Exercise requirements
Please return all lines from the records below that include the string "those".

Saved entries:

-- ==== Sys2Proof/Certificates/Slice0/Obligations.lean ====
section
/-! DEFINITION. The statements for the provers, from the rules of the spec: one definition each. -/

open Sys2Proof Sys2Proof.Machine

/-! ## Registers and the gate -/

/-- R37: s0 reads zero and a write to it changes nothing. R37, R116, R117: what the write of a scalar register does: the register reads the
value (under the live mask in the exec window; a write to a cond word clears its poison bits and token), and every other scalar register,
every vector register and the PC stay. -/
def Obligations.ZeroAndScalarWrite : Prop :=
  (∀ (t : Team) (v : Word), t.rs 0 = 0 ∧ t.ws 0 v = t) ∧
  (∀ (t : Team) (r : Nat) (v : Word), r ≠ 0 → r < 256 → t.beats ≤ 32 →
    (t.ws r v).rs r = (if 224 ≤ r ∧ r < 224 + t.beats then v &&& maskWord t.ctl.live (r - 224) else v) ∧
    SameScalars t (t.ws r v) [r] ∧ (∀ q l, (t.ws r v).lane q l = t.lane q l) ∧ (t.ws r v).pc = t.pc ∧
    (192 ≤ r ∧ r < 192 + t.beats →
      maskWord (t.ws r v).ctl.cpois (r - 192) = 0 ∧ maskWord (t.ws r v).ctl.ctok (r - 192) = 0))

/-- R53, R54, R378: where a check of R54 fails a word instruction has no effect but a precise ILLEGAL trap that names every lane; its PC
stays. R23, R53: an instruction that is not among those of the team's role takes a precise ROLE trap and has no other effect. R47, R48,
R20: while a register it needs is empty a word instruction changes nothing; with every exec word zero an instruction that is not one of
those that act all the same only moves the PC on. R198, R299: one that needs a register that a failed access left empty, or that holds a
drain's fault, raises that instead. R20, R29, R48, R53, R54, R136, R141: when the gate stops an instruction, in terms of its needs:
ill-formed fields, a field condition or an undeclared vector register give ILLEGAL, a foreign role ROLE, then a drain's fault in a register
it needs, a failure that left one empty, an empty register a wait, in this order; a guarded instruction waits for the cond window too, and
so do RET and KILL where they pop an entry; PROBE waits for its destination alone. One that nothing stops is skipped while every exec word
is zero, unless it acts all the same, and else goes. -/
def Obligations.GateTraps : Prop :=
  (∀ (i : Instr) (w : Word) (s : State) (slot : Nat) (t : Team), encode i = some w →
    s.cur = some slot → s.team? slot = some t → t.canIssue = true → t.gate (s.mxsel t) i = .illegal →
    exec i s = .next (s.illegal slot) ∧
    ∃ s' t', exec i s = .next s' ∧ s'.team? slot = some t' ∧ t'.status = .trapped ∧ t'.pc = t.pc ∧ t'.regs = t.regs ∧ t'.ctl = t.ctl ∧
      t'.report.cause = 0x10 ∧ t'.report.flw = List.replicate t.beats 0xFFFFFFFF ∧ SameMemory s s' ∧
      (s'.die (dieOf t.core)).trapQueue = (s.die (dieOf t.core)).trapQueue ++ [slot]) ∧
  (∀ (i : Instr) (w : Word) (s : State) (slot : Nat) (t : Team), encode i = some w →
    s.cur = some slot → s.team? slot = some t → t.canIssue = true → t.gate (s.mxsel t) i = .role →
    exec i s = .next (s.trap slot (Report.precise 0x11 t.allLanes)) ∧
    ∃ s' t', exec i s = .next s' ∧ s'.team? slot = some t' ∧ t'.status = .trapped ∧ t'.pc = t.pc ∧ t'.regs = t.regs ∧ t'.ctl = t.ctl ∧
      t'.report.cause = 0x11 ∧ t'.report.flw = List.replicate t.beats 0xFFFFFFFF ∧ SameMemory s s') ∧
  (∀ (i : Instr) (w : Word) (s : State) (slot : Nat) (t : Team), encode i = some w →
    s.cur = some slot → s.team? slot = some t → t.canIssue = true →
    (t.gate (s.mxsel t) i = .wait → exec i s = .next s) ∧
    (t.gate (s.mxsel t) i = .skip → exec i s = .next (s.setTeam slot t.advance)) ∧
    (∀ f, t.gate (s.mxsel t) i = .failed f → exec i s = .next (s.trap slot (f.report t))) ∧
    (∀ d, t.gate (s.mxsel t) i = .drained d → exec i s = .next (s.raiseDrain slot t d))) ∧
  (∀ (i : Instr) (t : Team) (mx : Bool),
    let n := needOf t mx i
    let needs (r : Nat) : Prop := r ∈ n.sr ++ n.sw ∨ (n.own = false ∧ r ∈ t.execRegs) ∨ (n.lanes = true ∧ t.guard ≠ 0 ∧ r ∈ t.condRegs)
    let hits (f : Failure) : Prop := (∃ r ∈ f.sregs, needs r) ∨ ∃ r ∈ f.vregs, r ∈ n.vr ++ n.vw
    let stops : Prop := (∃ r, needs r ∧ t.sEmpty r = true) ∨ ∃ r, r ∈ n.vr ++ n.vw ∧ t.vEmpty r = true
    (i.wf = false → t.gate mx i = .illegal) ∧
    (∀ r, r ∈ n.vr ++ n.vw → t.nvregs ≤ r → t.gate mx i = .illegal) ∧
    (t.gate mx i ≠ .illegal → t.role ∉ n.roles → t.gate mx i = .role) ∧
    (t.gate mx i ≠ .illegal → t.gate mx i ≠ .role →
      (∀ d, t.drains.find? (fun d => decide (d.reg ∈ n.scalars t)) = some d → t.gate mx i = .drained d) ∧
      ((∀ d ∈ t.drains, ¬ needs d.reg) →
        (∀ f rest, t.failures = f :: rest → hits f → t.gate mx i = .failed f) ∧
        ((∀ f ∈ t.failures, ¬ hits f) → (stops → t.gate mx i = .wait) ∧
          (¬ stops → t.gate mx i = if t.noExec = true ∧ n.always = false then .skip else .go)))) ∧
    (∀ r, r ∈ n.scalars t ↔ needs r) ∧
    (t.drains = [] → t.failures = [] →
      (i = .ret ∨ i = .kill → t.depth ≠ 0 → t.gate mx i ≠ .illegal → t.gate mx i ≠ .role → (∃ r ∈ t.condRegs, t.sEmpty r = true) →
        t.gate mx i = .wait) ∧
      (∀ sd reg vec, i = .probe sd reg vec → i.wf = true → t.role ≤ 3 → (vec = true → reg.toNat < t.nvregs) → t.sEmpty sd.toNat = false →
        t.gate mx i = .go)))

/-- R48, R53, R54 and log entry 64: every instruction and event answers a next state in every state, whatever its fields and operands, with
no refusal anywhere; the one fault is noTeam, the model's choice, and comes only where no team is current, which no rule of the spec
describes. -/
def Obligations.NeverRefused : Prop := ∀ (i : Instr) (s : State),
  (∃ s', exec i s = .next s') ∨ (exec i s = .fault .noTeam ∧ ∀ slot t, s.cur = some slot → s.team? slot = some t → False)

/-! ## Scalar instructions -/

/-- R111 to R113: the word each scalar instruction writes, by integer arithmetic; the whole next state. R114: SBITOP counts set bits,
leading and trailing zeros (32 for zero), and reverses the bits; its other forms are reserved. R114: SBFX and SBFI by bits, with position
c[4:0] and width c[13:8] cut at 32 bits and at the top of the word. R115: SADD64 adds two register pairs modulo 2^64. -/
def Obligations.ScalarResults : Prop :=
  (∀ (i : Instr) (s : State) (slot : Nat) (t : Team) (sd : SReg) (v : Word),
    Runs s slot t i → Claim.scalarWrite t i = some (sd, v) → exec i s = .next (s.setTeam slot (t.ws sd.toNat v).advance)) ∧
  (∀ (s : State) (slot : Nat) (t : Team) (sd sa : SReg),
    let a := t.rs sa.toNat
    (Runs s slot t (.sbitopPopc sd sa) → ∃ v : Word, exec (.sbitopPopc sd sa) s = .next (s.setTeam slot (t.ws sd.toNat v).advance) ∧
      v.toNat = ((List.range 32).filter fun n => a.getLsbD n).length) ∧
    (Runs s slot t (.sbitopClz sd sa) → ∃ v : Word, exec (.sbitopClz sd sa) s = .next (s.setTeam slot (t.ws sd.toNat v).advance) ∧
      v.toNat ≤ 32 ∧ (∀ n, n < v.toNat → a.getLsbD (31 - n) = false) ∧ (v.toNat < 32 → a.getLsbD (31 - v.toNat) = true)) ∧
    (Runs s slot t (.sbitopCtz sd sa) → ∃ v : Word, exec (.sbitopCtz sd sa) s = .next (s.setTeam slot (t.ws sd.toNat v).advance) ∧
      v.toNat ≤ 32 ∧ (∀ n, n < v.toNat → a.getLsbD n = false) ∧ (v.toNat < 32 → a.getLsbD v.toNat = true)) ∧
    (Runs s slot t (.sbitopBrev sd sa) → ∃ v : Word, exec (.sbitopBrev sd sa) s = .next (s.setTeam slot (t.ws sd.toNat v).advance) ∧
      ∀ n, n < 32 → v.getLsbD n = a.getLsbD (31 - n)) ∧
    (∀ w : Word, w.extractLsb' 24 8 = 0x1B → 4 ≤ (w.extractLsb' 0 8).toNat → decode w = .error .reservedForm)) ∧
  (∀ (s : State) (slot : Nat) (t : Team) (sd sa sb : SReg),
    let a := t.rs sa.toNat
    let c := t.rs sb.toNat
    let p := (c.extractLsb' 0 5).toNat
    let w := min (min (c.extractLsb' 8 6).toNat 32) (32 - p)
    (Runs s slot t (.sbfx sd sa sb) → ∃ v : Word, exec (.sbfx sd sa sb) s = .next (s.setTeam slot (t.ws sd.toNat v).advance) ∧
      ∀ n, n < 32 → v.getLsbD n = if n < w then a.getLsbD (p + n) else (c.getLsbD 16 && decide (0 < w) && a.getLsbD (p + w - 1))) ∧
    (Runs s slot t (.sbfi sd sa sb) → ∃ v : Word, exec (.sbfi sd sa sb) s = .next (s.setTeam slot (t.ws sd.toNat v).advance) ∧
      ∀ n, n < 32 → v.getLsbD n = if p ≤ n ∧ n < p + w then a.getLsbD (n - p) else (t.rs sd.toNat).getLsbD n)) ∧
  (∀ (s : State) (slot : Nat) (t : Team) (sd sa sb : SReg), Runs s slot t (.sadd64 sd sa sb) →
    let pair (r : SReg) : Nat := (t.rs r.toNat).toNat + 2 ^ 32 * (t.rs (r.toNat + 1)).toNat
    let sum := pair sa + pair sb
    exec (.sadd64 sd sa sb) s =
      .next (s.setTeam slot (((t.ws sd.toNat (word sum)).ws (sd.toNat + 1) (word (sum / 2 ^ 32))).advance)))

Reply
stays. R23, R53: an instruction that is not among those of the team's role takes a precise ROLE trap and has no other effect. R47, R48,
those that act all the same only moves the PC on. R198, R299: one that needs a register that a failed access left empty, or that holds a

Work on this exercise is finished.